Wed, Jul 27, 2011 - Page 8 News List

Policies on tourism are driven only by money

By Philippe Mckay

The recent expansion of the tourism industry after President Ma Ying-jeou (馬英九) swept to power in the wake of pan-green voters staying at home is becoming a canary in the mine shaft scenario.

Earlier this year, protests against hotel developments on Aboriginal land in Taitung came to the public’s attention. The reality of the nation’s tourism policy is revealing itself in areas along the Northeast Coast National Scenic Area that are being expropriated.

Government policies and rules ensuring Aboriginal land rights and the preservation of nature have been revealed to be completely useless and not worth the paper they were written on.

The increasing emphasis on tourism reflects the government’s agenda, demonstrating an increased reliance on tourism to maintain economic growth, which in turn achieves political goals.

Government decisionmakers are setting their sights on meeting the needs of the tourism industry, which is increasing the repetition of the mantra that Chinese tourism will be the nation’s savior. However, tourism has negative effects. One needs to only look at Hainan Island in China and Bali in Indonesia, where social ills brought about by the rapid development of the tourism industry are becoming increasingly obvious.

Taipei has traditionally used the rest of the country as its playground and has regularly used its clout as the capital to shape policy to its own agenda. Compounding this is the change of focus of the tourism industry now that its target customer is Chinese.

The nation’s tourism policy is purely about monetary objectives. The idea of developing better relations with China through tourism is unrealistic.

Furthermore, the development of tourism in Taiwan has done little to help Aborigines. A quick look at the history of domestic tourism and how the tourism industry’s previous attempts at development with respect to Aboriginal communities reveals much.

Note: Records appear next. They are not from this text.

theorem State.cluster_stopUnits (s : State) (p : Partition) (k : Nat) :
    (s.stopUnits p).cluster k = if p.cmask.getLsbD k then Cluster.reset else s.cluster k := by
  have clusters : (s.stopUnits p).clusters =
      s.clusters.map fun x => (x.1, if p.cmask.getLsbD x.1 then Cluster.reset else x.2) := rfl
  rw [State.cluster, clusters, Table.getD, Table.get?_map_entry s.clusters fun n x =>
    if p.cmask.getLsbD n then Cluster.reset else x, State.cluster, Table.getD]
  cases Table.get? s.clusters k with
  | none => exact (ite_self _).symm
  | some x => rfl

theorem thermalTrip_hot (s : State) : ∃ t, exec .thermalTrip s = .next t ∧ t.pkg.hot = true := ⟨_, rfl, rfl⟩

/-- Settles O57: each start, restart and reset by its own lemma. -/
theorem startsAndResets : Obligations.StartsAndResets := by
  refine ⟨coldReset_starts, fun s hgo => ⟨startStageComplete_early hgo, fun h => ?_, fun h => ?_, startStageComplete_four hgo,
      startStageComplete_five hgo⟩,
    fun s slot i hi hn => State.loadImage_places hi hn,
    fun s hstage hgo => startWatchdogExpire_fails hstage hgo,
    fun s hstage hgo => hostReset_restarts hstage hgo,
    fun s vf h => vfFlr_no_partition h,
    fun s vf hm => vfFlr_minimal hm vf,
    fun s pid vf p hm hparts hvf => vfFlr_one_partition hm hparts hvf,
    fun s p => ⟨fun k hk => ?_, fun k hk => ?_, s.cluster_stopUnits p⟩,
    thermalTrip_hot, fun s => rfl⟩
  · rw [startStageComplete_load hgo h]
    cases s.boot.choose <;> rfl
  · cases hc : s.boot.check with
    | error cause => exact startStageComplete_unverified hgo h hc
    | ok svn => exact startStageComplete_verified hgo h hc
  · rw [s.core_stopUnits, if_pos hk]
    exact ⟨rfl, rfl, rfl, rfl, rfl⟩
  · rw [s.core_stopUnits, if_neg (by simp [hk])]

end Sys2Proof.Machine

/-! PROOFS. The matrix, accumulator and codebook instructions at issue (R243 to R253). -/

namespace Sys2Proof.Machine

/-! ### A chain of checks that pass -/

section
variable {α : Type} {r : Except Stop α} {k : Unit → Except Stop α}

theorem check_then {x : Except Stop Unit} (hx : x = .ok ()) (hk : k () = r) : (x >>= k) = r := by
  rw [hx]
  exact hk

theorem unless_then {p : Prop} [Decidable p] {e : Stop} (hp : ¬ p) (hk : k () = r) :
    (if p then Except.error e >>= k else k ()) = r := (if_neg hp).trans hk

end

/-! ### The rows of a transfer (R243, R245, R247, R250) -/

theorem Issuer.checkRows_ok {c : Issuer} {owned : List (Nat × List Nat)}
    (h : ∀ x ∈ owned, ∀ r ∈ x.2, r < c.gang.accLim) : c.checkRows owned = .ok () := by
  have hbad : owned.filter (fun x => x.2.any fun r => decide (c.gang.accLim ≤ r)) = [] := by
    simpa [List.filter_eq_nil_iff] using h
  simp only [Issuer.checkRows, hbad]

theorem Issuer.RowsFree.transferGo {c : Issuer} {s : State} {owned : List (Nat × List Nat)} (h : c.RowsFree s owned) :
    c.transferGo s (owned.flatMap fun x => x.2) = .ok () := by
  simp [Issuer.transferGo, h.idle, c.checkCounter_ok h.counter]

section
variable {s : State} {c : Issuer} {f : EForm} (hready : c.Ready (accTouch [f.a, f.b] f.g))
  (hrows : c.RowsFree s (c.ownedRows f.g (c.num f.a) (if EForm.dbl f then 2 else 1)))
include hready hrows

/-- The checks that ACCZERO, ACCLD and ACCST share leave the rows of the active lanes. -/
theorem Issuer.transfer_then {α : Type} {r : Except Stop α} {k : List (Nat × List Nat) → Except Stop α}
    (hk : k (c.ownedRows f.g (c.num f.a) (if EForm.dbl f then 2 else 1)) = r) : (c.transfer s f >>= k) = r := by
  have h : c.transfer s f = .ok (c.ownedRows f.g (c.num f.a) (if EForm.dbl f then 2 else 1)) :=
    check_then (c.checkTouch_ok hready _ _) <| unless_then (ne_true_of_eq_false hrows.settled) <|
      check_then (c.checkRows_ok hrows.inside) rfl
  rw [h]
  exact hk

end

/-! ### MMA (R242, R243) -/

/-- The operation that an MMA enters: its fragments and its scale words as they stand at issue. -/
def Issuer.mmaOp (c : Issuer) (f : XForm) (base : Nat) (rows : List Nat) (bank : Bank) (id : Nat) : AccOp :=
  let present := c.sub.fibres
  { c.accOp (.mma f) base rows present id with
    a := present.toList.map fun i => (i, (vRun f.a.toNat 8).map fun v => c.vreg v i)
    b := (List.range 32).map fun n => (n, (vRun f.b.toNat (XForm.nB f)).map fun v => c.vreg v n)
    sa := match XForm.scale? f with
      | some q => present.toList.map fun i => (i, c.vreg q i)
      | none => []
    sb := match XForm.scale? f with
      | some q => (List.range 32).map fun n => (n, c.vreg (q + 1) n)
      | none => []
    bank := bank }

/-! ### VEXPAND (R102, R253) -/

/-- The result of a VEXPAND: the words of each active lane's index through the bank. -/
def Issuer.expanded (c : Issuer) (f : RForm) (vdst : List Nat) (bank : Bank) (idx : Nat → Nat) : Out :=
  let vals := (c.active f.g).toList.map fun i => (i, expandWords f.t (bank.entry (indexEntry f.t (idx i))) (idx i))
  { Out.none with
    vregs := (vdst.zip (List.range vdst.length)).map fun x => (c.slotOf x.1, vals.map fun y => (y.1, nth y.2 x.2 0)) }

theorem Issuer.expanded_vregs (c : Issuer) (f : RForm) (vdst : List Nat) (bank : Bank) (idx : Nat → Nat) :
    (c.expanded f vdst bank idx).vregs = (vdst.zip (List.range vdst.length)).map fun x =>
      (c.slotOf x.1, (c.active f.g).toList.map fun i =>
        (i, nth (expandWords f.t (bank.entry (indexEntry f.t (idx i))) (idx i)) x.2 0)) := by
  simp only [Issuer.expanded, List.map_map, Function.comp_def]

/-- No lane holds an index through an entry that is not valid. -/
theorem filterMap_badEntry_nil {t : Ty} {bank : Bank} {lanes : List Nat} {idx : Nat → Nat}
    (h : ∀ i ∈ lanes, bank.valid.contains (indexEntry t (idx i)) = true) :
    (lanes.filterMap fun i => (badEntry t bank [idx i]).map fun e => (i, e)) = [] := by
  simp only [List.filterMap_eq_nil_iff, Option.map_eq_none_iff]
  intro i hi
  have := h i hi
  simp_all [badEntry]

/-- Settles O35: each instruction passes its checks one after another, and what it leaves is its issue. -/
theorem matrixInstructionsIssue : Obligations.MatrixInstructionsIssue := by
  refine ⟨fun s c f hc => ?mma, fun s c f hc => ?transfers, fun s c src f hc => ?accout,
    fun s c f hc hready hcounter hgang htarget hbase hlim => ?accwin,
    fun s c f hc hready hcounter hscratch hread => ?cbload, fun s c f hc hready hcounter => ?cbvalid,
    fun s c f n hc hb => ?vexpand⟩
  case mma =>
    intro acct nB scale base present rows coded bank hready hsettled hinside hfree hta htb hbusy hcols hcounter
    have hbank : (if (f.ta.codebook || f.tb.codebook) = true then nth c.team.banks f.bank.toNat Bank.empty else Bank.empty) =
        bank := by simp only [Bool.or_eq_true]; rfl
    refine ⟨c.mmaOp f base rows bank, runInstr_ok hc <| check_then (c.checkTouch_ok hready _ _) <|
      unless_then (ne_true_of_eq_false hsettled) <| unless_then (Nat.not_lt.2 hinside) <|
      unless_then (ne_true_of_eq_false hfree) <| unless_then (by simp [hta, htb]) <| unless_then (by simpa using hbusy) ?_,
      fun id => ⟨rfl, rfl, rfl, rfl, rfl, rfl⟩⟩
    dsimp only
    rw [hbank, hcols]
    exact check_then (c.checkCounter_ok hcounter) rfl
  case transfers =>
    intro owned rows first act hready hrows
    refine ⟨runInstr_ok hc <| Issuer.transfer_then hready hrows <| check_then hrows.transferGo rfl,
      fun hranges hscratch => runInstr_ok hc <| Issuer.transfer_then hready hrows <|
        unless_then (ne_true_of_eq_false hscratch) <| check_then hranges <| check_then hrows.transferGo rfl,
      fun hranges => runInstr_ok hc <| Issuer.transfer_then hready hrows <| check_then hranges <|
        check_then hrows.transferGo rfl⟩
  case accout =>
    intro us vdst act owned t hready hrows hscratch hpool
    exact runInstr_ok hc <| check_then (c.checkTouch_ok hready _ _) <| unless_then (ne_true_of_eq_false hrows.settled) <|
      check_then (c.checkRows_ok hrows.inside) <| check_then (c.checkSp_ok hscratch) <| check_then hrows.transferGo <|
      check_then (c.checkPool_ok hpool) rfl
  case accwin =>
    exact runInstr_ok hc <| check_then (c.checkTouch_ok hready _ _) <| unless_then (by simp [hgang]) <|
      unless_then (by simp only [Bool.or_eq_true, decide_eq_true_eq]; omega) <| check_then (c.checkCounter_ok hcounter) rfl
  case cbload =>
    exact runInstr_ok hc <| check_then (c.checkTouch_ok hready _ _) <| unless_then (ne_true_of_eq_false hscratch) <|
      check_then hread <| check_then (c.checkCounter_ok hcounter) rfl
  case cbvalid =>
    exact runInstr_ok hc <| check_then (c.checkTouch_ok hready _ _) <| check_then (c.checkCounter_ok hcounter) rfl
  case vexpand =>
    intro us vdst t act bank idx hready hscratch hbank hvalid hcounter hpool
    refine ⟨fun p => { p with out := c.expanded f vdst bank idx }, runInstr_ok hc <|
      check_then (c.checkTouch_ok hready _ _) <| check_then (c.checkSp_ok hscratch) ?_,
      fun _ => c.expanded_vregs f vdst bank idx⟩
    rw [hb]
    refine unless_then (ne_true_of_eq_false hbank) ?_
    dsimp only
    rw [filterMap_badEntry_nil hvalid]
    exact check_then (c.checkCounter_ok hcounter) <| check_then (c.checkPool_ok hpool) rfl

end Sys2Proof.Machine

/-! PROOFS. The Spur: reservations (R254), the product over partners (R255, R256) and its status (R257). -/

namespace Sys2Proof.Machine

/-! ### Checks of an instruction that acts once (R211, R266) -/

theorem Issuer.OnceExecutes.checkOnce {c : Issuer} {s : State} {ss : List Nat} {k : Ctr} (h : c.OnceExecutes s ss k) :
    c.checkOnce ss = .ok () := c.checkTouch_ok h.ready _ _

theorem Issuer.checkRange_ok {c : Issuer} {ok : Bool} (h : ok = true) : c.checkRange ok = .ok () := if_pos h

theorem Issuer.Quiet.checkReport {c : Issuer} (h : c.Quiet) : c.checkReport = .ok () := by
  rcases h with h | ⟨hf, hu⟩
  · simp [Issuer.checkReport, h]
  · simp [Issuer.checkReport, hf, hu]

/-- An instruction that touches fewer v registers is ready where one that touches more is. -/
theorem Issuer.Ready.fewer {c : Issuer} {v w ss ps : List Nat} (h : c.Ready { v := w, s := ss, p := ps }) (hv : v ⊆ w) :
    c.Ready { v := v, s := ss, p := ps } := by
  refine ⟨fun r hr => h.1 r (hv hr), List.filter_eq_nil_iff.2 fun q hq hblocks => List.filter_eq_nil_iff.1 h.2 q hq ?_⟩
  simp only [Bool.or_eq_true, List.any_eq_true, List.contains_iff_mem] at hblocks ⊢
  have hslots : v.map c.slotOf ⊆ w.map c.slotOf := List.map_subset _ hv
  rcases hblocks with (⟨d, hd, hmem⟩ | hsregs) | hpred
  · exact .inl (.inl ⟨d, hd, hslots hmem⟩)
  · exact .inl (.inr hsregs)
  · exact .inr hpred

theorem vRun_subset {first m n : Nat} (h : m ≤ n) : vRun first m ⊆ vRun first n :=
  List.map_subset _ (List.range_subset.2 h)

/-! ### A partner's work (R256) -/

theorem State.reservations_sameTeams (s : State) (c : Nat) (f : Core → List Reservation) :
    SameTeams s (s.modCore c fun k => { k with reservations := f k }) :=
  SameTeams.modCore s c (fun _ => rfl) (fun _ => rfl)

@[simp] theorem State.team?_modCore_reservations (s : State) (c : Nat) (f : Core → List Reservation) (d t : Nat) :
    (s.modCore c fun k => { k with reservations := f k }).team? d t = s.team? d t :=
  (s.reservations_sameTeams c f).team? d t

@[simp] theorem State.gang?_modCore_reservations (s : State) (c : Nat) (f : Core → List Reservation) (d g : Nat) :
    (s.modCore c fun k => { k with reservations := f k }).gang? d g = s.gang? d g :=
  (s.reservations_sameTeams c f).gang? d g

section
variable {s : State} {cl j : Nat} {o : SpurOp} (ho : (s.cluster cl).spurs.find? (fun x => x.id == o.id) = some o)
  (hj : j < o.partners.length) (hnew : Table.get? o.reports j = none)
include ho hj hnew

theorem spurPartnerWork_unreserved
    (hr : ((s.core (16 * cl + nth o.partners j 0)).reservations.find? fun r => r.posted && r.tag == o.tag) = none) :
    exec (.spurPartnerWork cl o.id j) s = .next (s.spurReport cl o.id j (some .spurPartner) 0) := by
  change execSpurPartnerWork cl o.id j s = _
  simp only [execSpurPartnerWork, ho, hnew, hr, Nat.not_le.2 hj]
  rfl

The Aboriginal “parks” constructed to “exhibit” Aboriginal culture to Taiwanese visitors during the past 20 or so years have done little to help these communities. The reality is that the country’s tourism policy has done more to expropriate the cultural features of Aboriginal identity by forcing it to conform, as a product, to its consumers’ expectations rather than ensuring the survival and vivacity of these dynamic cultures.

Policies that protect the environmental, cultural and public good do not really exist in Taiwan. Only legislation that expands the material interests of bureaucrats, politicians and an exclusive group of private interests exists.

The reality of what is happening on the east coast, in regards to policy, is that there will be an increase in political and administrative corruption cases as funds flow in and fatten the pockets of a select few. Legislation for the good of all Taiwanese is now being swept aside as cross-strait “relations” are developing “positively.”

This is not a good sign for Taiwanese society. It definitely makes it hard for the canary.

Philippe McKay is a graduate student at National Sun Yat-sen University.